::: Data excerpts :::

-- ==== Sys2Proof/Certificates/Slice0/Obligations.lean ====
section
/-! DEFINITION. The statements about the model, for the provers. In each, `s` is the state as the neighbours' part of the command leaves it
(`applyEnv e s₀ = s`): time passed, stores and disturbances applied (assumption 2). -/

open Sys2Proof Sys2Proof.Machine

/-- A step takes the command at the front of the queue and is exec of it on the state with the queue's rest; on an empty queue the block
idles (the model's choice, assumption 12). -/
def Obligations.StepRunsFrontCommand : Prop :=
  (∀ (c : Instr) (rest : List Instr) (s : State), s.pending = c :: rest → step s = exec c { s with pending := rest }) ∧
  (∀ s : State, s.pending = [] → step s = .next s)

/-- From any state whose byte memories (HBM, the check space, host memory, the flash partition) are in canonical form, a step that answers
a next state leaves them in canonical form, whatever the command. -/
def Obligations.StepKeepsMemoryOk : Prop :=
  ∀ s t : State, MemoryOk s → step s = .next t → MemoryOk t

/-- Whatever the command and the state, when exec answers a next state the queue of waiting commands is as it was: a command's effect is
on everything but the queue. -/
def Obligations.ExecKeepsQueue : Prop :=
  ∀ (c : Instr) (s t : State), exec c s = .next t → t.pending = s.pending

/-- At power-on every stored register holds its table's reset value (ring sizes 0x606, poll intervals 1,000 and 100,000 ns, OSE_CH_BGCAP
0x7D, OSE_PG_SCRUB_CYCLE 600 among them); OSE_BC_COMMITTED reads all ones, OSE_HT_LOCK and OSE_STATUS read 0; the queue is empty, and the
byte memories are in canonical form. That memory lists nothing is the model's choice (assumption 1). -/
def Obligations.ResetState : Prop :=
  (∀ off, regGet State.reset off = resetAt off) ∧ State.reset.pending = [] ∧ MemoryOk State.reset ∧
  (∀ q : Fin 16, regNat State.reset (ringReg q Reg.ringSize) = 0x606 ∧ regNat State.reset (ringReg q Reg.ringPoll) = 1000 ∧
    regNat State.reset (ringReg q Reg.ringPollIdle) = 100000) ∧
  (∀ n : Fin 24, regNat State.reset (Reg.chBgcap + n.val * 0x1000) = 0x7D ∧ regNat State.reset (Reg.chId + n.val * 0x1000) = n.val) ∧
  regNat State.reset Reg.pgScrubCycle = 600 ∧ readReg State.reset Reg.bcCommitted = 0xFFFFFFFF#32 ∧
  readReg State.reset Reg.htLock = 0#32 ∧ readReg State.reset Reg.status = 0#32

/-- After a compute write, each byte of HBM inside the written range and outside every window that the memory partition holds is the byte
written, every other byte of HBM is as before, and nothing but HBM has changed. -/
def Obligations.ComputeStoreJudgedByByte : Prop :=
  ∀ (a : Nat) (bs : Bytes) (s : State),
    (∀ x, readByte (computeStore a bs s).hbm x =
      if a ≤ x ∧ x < a + bs.length ∧ inWindow s x = false then bs.getD (x - a) 0#8 else readByte s.hbm x) ∧
    { computeStore a bs s with hbm := s.hbm } = s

:::

* Work instructions *
The full set of entries, copied exactly, is the expected answer.

* Exercise output *
-- ==== Sys2Proof/Certificates/Slice0/Obligations.lean ====
section
/-! DEFINITION. The statements about the model, for the provers. In each, `s` is the state as the neighbours' part of the command leaves it
(`applyEnv e s₀ = s`): time passed, stores and disturbances applied (assumption 2). -/

open Sys2Proof Sys2Proof.Machine

/-- A step takes the command at the front of the queue and is exec of it on the state with the queue's rest; on an empty queue the block
idles (the model's choice, assumption 12). -/
def Obligations.StepRunsFrontCommand : Prop :=
  (∀ (c : Instr) (rest : List Instr) (s : State), s.pending = c :: rest → step s = exec c { s with pending := rest }) ∧
  (∀ s : State, s.pending = [] → step s = .next s)

/-- From any state whose byte memories (HBM, the check space, host memory, the flash partition) are in canonical form, a step that answers
a next state leaves them in canonical form, whatever the command. -/
def Obligations.StepKeepsMemoryOk : Prop :=
  ∀ s t : State, MemoryOk s → step s = .next t → MemoryOk t

/-- Whatever the command and the state, when exec answers a next state the queue of waiting commands is as it was: a command's effect is
on everything but the queue. -/
def Obligations.ExecKeepsQueue : Prop :=
  ∀ (c : Instr) (s t : State), exec c s = .next t → t.pending = s.pending

/-- At power-on every stored register holds its table's reset value (ring sizes 0x606, poll intervals 1,000 and 100,000 ns, OSE_CH_BGCAP
0x7D, OSE_PG_SCRUB_CYCLE 600 among them); OSE_BC_COMMITTED reads all ones, OSE_HT_LOCK and OSE_STATUS read 0; the queue is empty, and the
byte memories are in canonical form. That memory lists nothing is the model's choice (assumption 1). -/
def Obligations.ResetState : Prop :=
  (∀ off, regGet State.reset off = resetAt off) ∧ State.reset.pending = [] ∧ MemoryOk State.reset ∧
  (∀ q : Fin 16, regNat State.reset (ringReg q Reg.ringSize) = 0x606 ∧ regNat State.reset (ringReg q Reg.ringPoll) = 1000 ∧
    regNat State.reset (ringReg q Reg.ringPollIdle) = 100000) ∧
  (∀ n : Fin 24, regNat State.reset (Reg.chBgcap + n.val * 0x1000) = 0x7D ∧ regNat State.reset (Reg.chId + n.val * 0x1000) = n.val) ∧
  regNat State.reset Reg.pgScrubCycle = 600 ∧ readReg State.reset Reg.bcCommitted = 0xFFFFFFFF#32 ∧
  readReg State.reset Reg.htLock = 0#32 ∧ readReg State.reset Reg.status = 0#32

/-- After a compute write, each byte of HBM inside the written range and outside every window that the memory partition holds is the byte
written, every other byte of HBM is as before, and nothing but HBM has changed. -/
def Obligations.ComputeStoreJudgedByByte : Prop :=
  ∀ (a : Nat) (bs : Bytes) (s : State),
    (∀ x, readByte (computeStore a bs s).hbm x =
      if a ≤ x ∧ x < a + bs.length ∧ inWindow s x = false then bs.getD (x - a) 0#8 else readByte s.hbm x) ∧
    { computeStore a bs s with hbm := s.hbm } = s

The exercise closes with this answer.